Comprehensive characterization of the competitive endogenous RNA network revealing its immune-related functions in hepatic ischemia-reperfusion injury

Abstract

Hepatic ischemia-reperfusion injury (HIRI) is a common complication in liver surgery and transplantation. Recent studies have revealed the significant role of the competing endogenous RNA (ceRNA) network in HIRI. Herein, we comprehensively analyzed the HIRI-related ceRNA network and its correlation with immune-related pathways and immune cells in HIRI patients. We identified 449 lncRNAs, 26 miRNAs, and 548 mRNAs differentially expressed in HIRI patients. We constructed a HIRI-related ceRNA network in liver transplant patients consisting of 3 lncRNAs, 3 miRNAs, and 29 mRNAs. Biological function analysis showed that the HIRI-related ceRNA network contributes to HIRI progression by regulating calcium ion-related regulatory pathways and processes. An immune-related ceRNA subnetwork, which consists of 1 lncRNA (PARD6G-AS1), 1 miRNA (hsa-miRNA-125b-5p), and 4 mRNAs (PLAU, CCR5, FGF5 and IL24) was obtained. The immune-related ceRNA subnetwork was significantly related to the immune-related pathways and immune cell infiltration. The PARD6G-AS1/miR-125b-5p/IL24 axis was identified as a potential ceRNA sponge that may influence NK cell activity in HIRI. Our results underlined that the lncRNA-miRNA-mRNA ceRNA network can positively or negatively regulate immune-related functions and infiltrating immune cells mediated HIRI, which could provide further insight into novel molecular therapeutic targets.

Fig 1. Flowchart of this study.

Fig 2. Identification of significant expression changes in RNAs after liver transplant.

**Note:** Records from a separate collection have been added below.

/-- Install a view: number, bitmap, leader, rank map and key; then the operations of the old view are settled (R371,
R373, R378). A JOIN that the package holds for a leader that it is no longer goes to the new one (R376, R380). -/
def State.install (s : State) (m : ViewMsg) : State :=
  let z := s.zinc
  let news := z.newViews m
  let key := news.foldl (fun k x => nextKey k x.1 x.2) z.key
  let joins := z.joins.filter (fun j => !m.bitmap.contains j.1)
  let s := if m.leader = z.self then s else s.sendAll (joins.map (fun j => .join m.leader j.1 j.2))
  (s.modZinc (fun z =>
    { z with
      view := m.view
      bitmap := m.bitmap
      leader := m.leader
      ranks := m.ranks
      neighbours := if m.links = [] then z.neighbours else m.links
      member := true
      joining := false
      key := key
      oldKey := z.key
      proposal := none
      acks := []
      ackedTo := none
      island := none
      joins := if m.leader = z.self then joins else []
      history := (z.history ++ news).drop (z.history.length + news.length - 256)
      since := s.time })).collSettle

/-- Become a non-member: the last view of membership stays in ZINC_JVIEW (R372, R379). -/
def State.leaveView (s : State) : State :=
  if !s.zinc.member then s
  else
    (s.modZinc (fun z =>
      { z with
        member := false
        joining := false
        jview := BitVec.ofNat 32 z.view
        proposal := none
        acks := []
        ackedTo := none
        joins := [] })).collSettle

/-! ### Forming a view (R370, R376) -/

/-- The packages of the next view: the members and the packages that ask to join against which no quorum stands, in
ascending number. -/
def Zinc.want (z : Zinc) : List Nat :=
  (List.range 256).filter (fun p => (z.bitmap.contains p || z.joins.any (fun j => j.1 == p)) && !z.quorum p)

/-- The proposer: the lowest-numbered member that no quorum suspects (R370). -/
def Zinc.proposer (z : Zinc) : Option Nat := (z.bitmap.filter (fun p => !z.quorum p)).min?

/-- Whether another member's proposal for the next view has been heard here and may still commit. -/
def Zinc.waitsFor (z : Zinc) : Bool :=
  match z.ackedTo with
  | some (v, src) => v == z.view + 1 && !z.quorum src
  | none => false

/-- The proposal of the next view with some packages: the rank map keeps the members' order, joiners after them. -/
def Zinc.proposalOf (z : Zinc) (bits : List Nat) : ViewMsg :=
  let js := (z.joins.filter (fun j => bits.contains j.1)).map (·.2)
  let from_ := js.foldl min z.view
  { src := z.self
    view := z.view + 1
    bitmap := bits
    leader := bits.headD 0
    ranks := z.ranks.filter bits.contains ++ bits.filter (fun p => !z.ranks.contains p)
    links := z.neighbours
    past := z.history.filter (fun x => from_ < x.1) ++ [(z.view + 1, bits)] }

/-- Send COMMIT and install the view (R370 step 5). -/
def State.commitView (s : State) (m : ViewMsg) : State := (s.send (.commit m)).install m

/-- Send PROPOSE for the next view with some packages; one with no other package commits at once (R370). -/
def State.proposeView (s : State) (bits : List Nat) : State :=
  let m := s.zinc.proposalOf bits
  let s := (s.modZinc (fun z => { z with proposal := some m, acks := [z.self], proposedAt := s.time })).send (.propose m)
  if bits.all (fun p => p == s.zinc.self) then s.commitView m else s

/-- Start a formation where this package is its proposer, one is due and none is under way (R370). -/
def State.tryForm (s : State) : State :=
  let z := s.zinc
  if z.member && z.proposal.isNone && !z.waitsFor && z.proposer == some z.self && z.want != z.bitmap then s.proposeView z.want
  else s

/-- What follows a change of the suspicions held: a quorum against a package, new here, sends it a level-1 RESET; one that
no longer stands forgets the RESET; and a formation may start (R367, R368, R370, R380). -/
def State.weighQuorum (s : State) (had : Bool) (p : Nat) : State :=
  let z := s.zinc
  let s : State :=
    if z.quorum p && !had && z.member then
      (s.sendReset p 1).modZinc (fun z => { z with resetSent := minsert z.resetSent p s.time })
    else if !z.quorum p then s.modZinc (fun z => { z with resetSent := merase z.resetSent p })
    else s
  s.tryForm
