-- ==== Sys2Proof/Certificates/Slice0/Obligations.lean ====
section
/-! DEFINITION. The statements about this machine. Each docstring names the rules of the manual that its statement follows;
where it rests on a choice of the model it names the log entry. -/

open Sys2Proof Sys2Proof.Machine

/-! ### Encoding and fetch -/

/-- R179 to R186: decoding the bytes of a well-formed word gives the instruction back, whatever follows it in its fetch
block, for every opcode and every value of every field whose registers lie below the declared count. -/
def Obligations.DecodeEncode : Prop :=
  ∀ (i : Instr) (o : Op) (len : Len) (w : Fields) (count : Nat) (rest : List Byte),
    i.word = some (o, len, w) → i.wf = true → o.regsBelow w count = true →
    (o = .ivl → ∀ x ∈ Shape.ivlRanges w, x.2 = 0 ∨ x.1 + x.2 ≤ count) →
    decode (encodeBytes i ++ rest) count = .ok i

/-- R180 to R187: what decodes is a well-formed word that lies whole in its fetch block, names registers below the declared
count only, and is spelled by exactly the bytes it was read from. -/
def Obligations.DecodeSound : Prop :=
  ∀ (bs : List Byte) (count : Nat) (i : Instr), decode bs count = .ok i →
    i.wf = true ∧ ∃ o len w, i.word = some (o, len, w) ∧ o.regsBelow w count = true ∧ len.bytes ≤ bs.length ∧
      encodeBytes i = bs.take len.bytes

/-- Worked encodings of the manual decode to the instructions they stand for: those of MOV (R192), IADD, BFN3 (R200), BREAK (R218),
LD (R236), FENCE (R245), MLOOP.adp (R257), CRED (R270) and CTLR (R280). -/
def Obligations.WorkedWords : Prop :=
  -- MOV v6, v4.bc0 ~1
  decode [0x68, 0x10, 0x00, 0x00, 0x06, 0x04, 0x02, 0x00] 256 =
    .ok (.mov ⟨0, 0, false, false, 1, 6, ⟨4, 2, 0⟩, .zero, .zero, 0, 0⟩) ∧
  -- (!v3) IADD v30, v14, 128 ~2
  decode [0x01, 0x20, 0x0F, 0x00, 0x1E, 0x0E, 0x00, 0x80, 0x06, 0x00, 0x00, 0x00] 256 =
    .ok (.iadd ⟨0, 3, true, true, 2, 0x1E, ⟨14, 0, 0⟩, ⟨0x80, 6, 0⟩, .zero, 0, 0⟩) ∧
  -- BFN3 v5, v1, v2, v3, 0xAC
  decode [0x4D, 0x00, 0x00, 0x00, 0x05, 0x01, 0x00, 0x02, 0x00, 0x03, 0x00, 0xAC] 256 =
    .ok (.bfn3 ⟨0, 0, false, false, 0, 5, ⟨1, 0, 0⟩, ⟨2, 0, 0⟩, ⟨3, 0, 0⟩, 0xAC, 0⟩) ∧
  -- (v1) LD.b64 v8:v9, v10:v11 ~1
  decode [0x01, 0x16, 0x05, 0x0C, 0x08, 0x0A, 0x00, 0x00, 0x06, 0x00, 0x00, 0x00] 256 =
    .ok (.ld ⟨3, 1, true, false, 1, 8, ⟨10, 0, 0⟩, ⟨0, 6, 0⟩, .zero, 0, 0⟩) ∧
  -- BREAK v3, depth 0, offset 0x20
  decode [0x2A, 0x05, 0x00, 0x00, 0x00, 0x03, 0x00, 0x00, 0x00, 0x00, 0x00, 0x00, 0x20, 0x00, 0x00, 0x00] 256 =
    .ok (.break_ ⟨0, 0, false, false, 0, 0, ⟨3, 0, 0⟩, .zero, .zero, 0, 0x20⟩) ∧
  -- FENCE.rel.PACKAGE
  decode [0x18, 0x08, 0x00, 0x48, 0x00, 0x00, 0x00, 0x00] 256 =
    .ok (.fence ⟨0x12, 0, false, false, 0, 0, .zero, .zero, .zero, 0, 0⟩) ∧
  -- MLOOP.adp v48, v16, v44, v45
  decode [0x0D, 0x0A, 0x00, 0x10, 0x30, 0x10, 0x00, 0x2C, 0x00, 0x2D, 0x00, 0x00] 256 =
    .ok (.mloop ⟨4, 0, false, false, 0, 0x30, ⟨0x10, 0, 0⟩, ⟨0x2C, 0, 0⟩, ⟨0x2D, 0, 0⟩, 0, 0⟩) ∧
  -- CRED.sum.f32 v10, v20:v21, v22:v23, v24:v25, 8, 0
  decode [0x02, 0x0C, 0x00, 0x00, 0x0A, 0x14, 0x00, 0x16, 0x00, 0x18, 0x00, 0x00, 0x08, 0x00, 0x00, 0x00] 256 =
    .ok (.cred ⟨0, 0, false, false, 0, 0x0A, ⟨0x14, 0, 0⟩, ⟨0x16, 0, 0⟩, ⟨0x18, 0, 0⟩, 0, 8⟩) ∧
  -- CTLR v0, k.tinfo_3
  decode [0x88, 0x0C, 0x00, 0x00, 0x00, 0x10, 0x00, 0x00] 256 =
    .ok (.ctlr ⟨0, 0, false, false, 0, 0, ⟨0x10, 0, 0⟩, .zero, .zero, 0, 0⟩)
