-- ==== Sys2Proof/Laws/State.lean ====
section
/-! SUPPORT. What each update of the state leaves in every field: true by definition, so that no later proof unfolds a
record update. -/

namespace Sys2Proof.Machine

variable (s : State)

/-! ### `modWarp` -/

@[simp] theorem modWarp_issue (k : Nat) (f : Warp → Warp) : (s.modWarp k f).issue = s.issue := rfl
@[simp] theorem modWarp_agenda (k : Nat) (f : Warp → Warp) : (s.modWarp k f).agenda = s.agenda := rfl
@[simp] theorem modWarp_fresh (k : Nat) (f : Warp → Warp) : (s.modWarp k f).fresh = s.fresh := rfl
@[simp] theorem modWarp_nextId (k : Nat) (f : Warp → Warp) : (s.modWarp k f).nextId = s.nextId := rfl
@[simp] theorem modWarp_cycle (k : Nat) (f : Warp → Warp) : (s.modWarp k f).cycle = s.cycle := rfl
@[simp] theorem modWarp_turn (k : Nat) (f : Warp → Warp) : (s.modWarp k f).turn = s.turn := rfl
@[simp] theorem modWarp_time (k : Nat) (f : Warp → Warp) : (s.modWarp k f).time = s.time := rfl
@[simp] theorem modWarp_warps (k : Nat) (f : Warp → Warp) : (s.modWarp k f).warps = mupdate s.warps k f := rfl
@[simp] theorem modWarp_blocks (k : Nat) (f : Warp → Warp) : (s.modWarp k f).blocks = s.blocks := rfl
@[simp] theorem modWarp_cores (k : Nat) (f : Warp → Warp) : (s.modWarp k f).cores = s.cores := rfl
@[simp] theorem modWarp_launches (k : Nat) (f : Warp → Warp) : (s.modWarp k f).launches = s.launches := rfl
@[simp] theorem modWarp_queues (k : Nat) (f : Warp → Warp) : (s.modWarp k f).queues = s.queues := rfl
@[simp] theorem modWarp_graphs (k : Nat) (f : Warp → Warp) : (s.modWarp k f).graphs = s.graphs := rfl
@[simp] theorem modWarp_parts (k : Nat) (f : Warp → Warp) : (s.modWarp k f).parts = s.parts := rfl
@[simp] theorem modWarp_partitioned (k : Nat) (f : Warp → Warp) : (s.modWarp k f).partitioned = s.partitioned := rfl
@[simp] theorem modWarp_engines (k : Nat) (f : Warp → Warp) : (s.modWarp k f).engines = s.engines := rfl
@[simp] theorem modWarp_flights (k : Nat) (f : Warp → Warp) : (s.modWarp k f).flights = s.flights := rfl
@[simp] theorem modWarp_dies (k : Nat) (f : Warp → Warp) : (s.modWarp k f).dies = s.dies := rfl
@[simp] theorem modWarp_tlbs (k : Nat) (f : Warp → Warp) : (s.modWarp k f).tlbs = s.tlbs := rfl
@[simp] theorem modWarp_walks (k : Nat) (f : Warp → Warp) : (s.modWarp k f).walks = s.walks := rfl
@[simp] theorem modWarp_faults (k : Nat) (f : Warp → Warp) : (s.modWarp k f).faults = s.faults := rfl
@[simp] theorem modWarp_mem (k : Nat) (f : Warp → Warp) : (s.modWarp k f).mem = s.mem := rfl
@[simp] theorem modWarp_host (k : Nat) (f : Warp → Warp) : (s.modWarp k f).host = s.host := rfl
@[simp] theorem modWarp_epoch (k : Nat) (f : Warp → Warp) : (s.modWarp k f).epoch = s.epoch := rfl
@[simp] theorem modWarp_l2 (k : Nat) (f : Warp → Warp) : (s.modWarp k f).l2 = s.l2 := rfl
@[simp] theorem modWarp_uses (k : Nat) (f : Warp → Warp) : (s.modWarp k f).uses = s.uses := rfl
@[simp] theorem modWarp_badSectors (k : Nat) (f : Warp → Warp) : (s.modWarp k f).badSectors = s.badSectors := rfl
@[simp] theorem modWarp_badHbm (k : Nat) (f : Warp → Warp) : (s.modWarp k f).badHbm = s.badHbm := rfl
@[simp] theorem modWarp_retiredFrames (k : Nat) (f : Warp → Warp) : (s.modWarp k f).retiredFrames = s.retiredFrames := rfl
@[simp] theorem modWarp_copies (k : Nat) (f : Warp → Warp) : (s.modWarp k f).copies = s.copies := rfl
@[simp] theorem modWarp_stamps (k : Nat) (f : Warp → Warp) : (s.modWarp k f).stamps = s.stamps := rfl
@[simp] theorem modWarp_holds (k : Nat) (f : Warp → Warp) : (s.modWarp k f).holds = s.holds := rfl
@[simp] theorem modWarp_contexts (k : Nat) (f : Warp → Warp) : (s.modWarp k f).contexts = s.contexts := rfl
@[simp] theorem modWarp_zinc (k : Nat) (f : Warp → Warp) : (s.modWarp k f).zinc = s.zinc := rfl
@[simp] theorem modWarp_island (k : Nat) (f : Warp → Warp) : (s.modWarp k f).island = s.island := rfl
@[simp] theorem modWarp_kept (k : Nat) (f : Warp → Warp) : (s.modWarp k f).kept = s.kept := rfl
@[simp] theorem modWarp_sent (k : Nat) (f : Warp → Warp) : (s.modWarp k f).sent = s.sent := rfl
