-- ==== Sys2Proof/Tests/Slice0.lean ====
section
/-! SUPPORT. Tests: every opcode's word decodes, ill-formed words are refused, single steps, and for every statement with
hypotheses states and operands that meet them. Expected values are the manual's or worked out from its rules by hand. -/

open Sys2Proof Sys2Proof.Machine
namespace Sys2Proof.Tests
set_option maxRecDepth 100000

/-- One warp of 32 lanes on core 1 in user mode, at 0x10000, about to issue, with every register 0. -/
def bare : State := State.reset.withBareGang
/-- The gang of its eight slices. -/
def gang : Issue := ⟨1, 0xFF, 0x10000⟩
/-- Fields with registers d, a, b, c. -/
def regs (d a b c : BitVec 8) : Fields := ⟨0, 0, false, false, 1, d, ⟨a, 0, 0⟩, ⟨b, 0, 0⟩, ⟨c, 0, 0⟩, 0, 0⟩
/-- The same with MOD, EXT and IMM. -/
def forms (m : BitVec 6) (e : BitVec 8) (i : Word) (d a b c : BitVec 8) : Fields := { regs d a b c with mod := m, ext := e, imm := i }
/-- The bare state with a change to its warp. -/
def withWarp (f : Warp → Warp) : State := bare.modWarp 1 f
/-- Lane i of register r holds v. -/
def put (r i : Nat) (v : Word) (W : Warp) : Warp := W.setReg r [(i, v)]
/-- Only lane 0 is active. -/
def lone (W : Warp) : Warp := { W with cnt := (List.range 31).map (fun i => (i + 1, 1)) }

theorem clear_of {c : Ctx} (hs : c.skip = c)
    (h : (decide (mfind c.s.warps c.k = some c.W) && decide (c.m ≠ 0) && decide (c.interlock = []) &&
      (!c.W.sbchk || (c.W.early c.op c.w).isNone) && (!c.W.uchk || (c.W.nonUniform c.op c.w c.m).isNone) &&
      (c.W.poisonedRead c.op c.w c.m).isNone) = true) : c.Clear := by
  simp only [Bool.and_eq_true, Bool.or_eq_true, decide_eq_true_eq, Option.isNone_iff_eq_none, Bool.not_eq_true'] at h
  obtain ⟨⟨⟨⟨⟨h1, h2⟩, h3⟩, h4⟩, h5⟩, h6⟩ := h
  exact ⟨h1, h2, hs, h3, fun h => h4.resolve_left (by simp [h]), fun h => h5.resolve_left (by simp [h]), h6⟩

theorem plain_of {c : Ctx} (h : (!c.s.buffered c.W && c.W.twinOf.isNone && c.fork?.isNone && c.W.tx.isNone && decide (c.W.buf = []) &&
    !c.s.watched c.k) = true) : c.Plain := by
  simp only [Bool.and_eq_true, decide_eq_true_eq, Option.isNone_iff_eq_none, Bool.not_eq_true'] at h
  obtain ⟨⟨⟨⟨⟨h1, h2⟩, h3⟩, h4⟩, h5⟩, h6⟩ := h
  exact ⟨h1, h2, h3, h4, h5, h6⟩

theorem reach_of {c : Ctx} {va : Nat → DWord} {n : Nat} {write : Bool} (h : (c.lanes.all (fun i =>
    decide ((va i).toNat % n = 0) && decide ((va i).toNat < 2 ^ 48) &&
      match c.trans (va i).toNat with | some t => !write || !t.rdo | none => false)) = true) : c.Reach va n write := by
  intro i hi
  have := List.all_eq_true.1 h i hi
  simp only [Bool.and_eq_true, decide_eq_true_eq] at this
  obtain ⟨⟨h1, h2⟩, h3⟩ := this
  refine ⟨h1, h2, ?_⟩
  split at h3
  · next t ht => exact ⟨t, ht, fun hw => by simpa [hw] using h3⟩
  · exact absurd h3 (by simp)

A-C. Volcano plot for the DElncRNAs, DEmiRNAs and DEmRNAs in GSE151648. The black dots and green represent genes that are not significantly differentially expressed between IRI+ samples and IRI- samples, and the red dots on the left represent the downregulated genes and on the right represent upregulated genes in IRI+ samples. D-F. Heatmap of the DElncRNAs, DEmiRNAs and DEmRNAs in GSE151648. Genes expressed at high levels are shown in red, and genes expressed at low levels are shown in green.

Fig 3. Functional enrichment analysis of 548 mRNAs.

A. Bar graph of enriched terms across input gene lists colored by P values. B. Network of enriched terms colored by cluster ID, where nodes that share the same cluster ID are typically close to each other C. Network of enriched terms colored by P value, where terms containing more genes tend to have a more significant P value.

Fig 4. The functional annotation and protein-protein interaction (PPI) analysis of upmRNAs in the ceRNA network.

A. ceRNA network constructed by upmRNAs, downmiRNAs, and uplncRNAs. B. The top 10 significantly enriched BP biological process and relevant genes. C. The significantly enriched MF biological process and relevant genes. D. PPI network of upmRNAs in the ceRNA network. E. Cluster analyzed by the MCODE in the whole PPI network.

Fig 5. Correlation Analysis of RNA in ceRNA with immune pathways and immune cells, as well as the construction of ceRNA subnetwork.

A-C. Lollipop chart showing the relationship between miRNAs in ceRNA and immune pathways. D-F. Bar Chart showing the relationship between lncRNAs in ceRNA and immune pathways. G. The relationship between lncRNAs in ceRNA and immune cells(P < 0.05). H. Venn diagram showing the Intersecting genes between mRNAs in ceRNA and known immune genes. I. ceRNA subnetwork constructed based on immune-related RNAs in ceRNA, the yellow node represents lncRNA, the pink node represents miRNA and the blue nodes represent mRNA, and the edges among mRNA are their PPI interactions.

Fig 6. Validation of members of ceRNA subnetwork and immune relevance.

A. Spearman analysis of different infiltrating cells and B. the relationships between different tumor-infiltrating cells and members of the ceRNA subnetwork in liver biopsies. C. Showing the relationship between infiltrating immune cells and IL24, D. PLAU, and E. CCR5. F. Further illustrates the exact relationship between FGF5 and CD8 T cells, G. lncRNA PARD6G-AS1 and Monocytes, and F. miRNA has-miR-125b-5p and activated NK cells.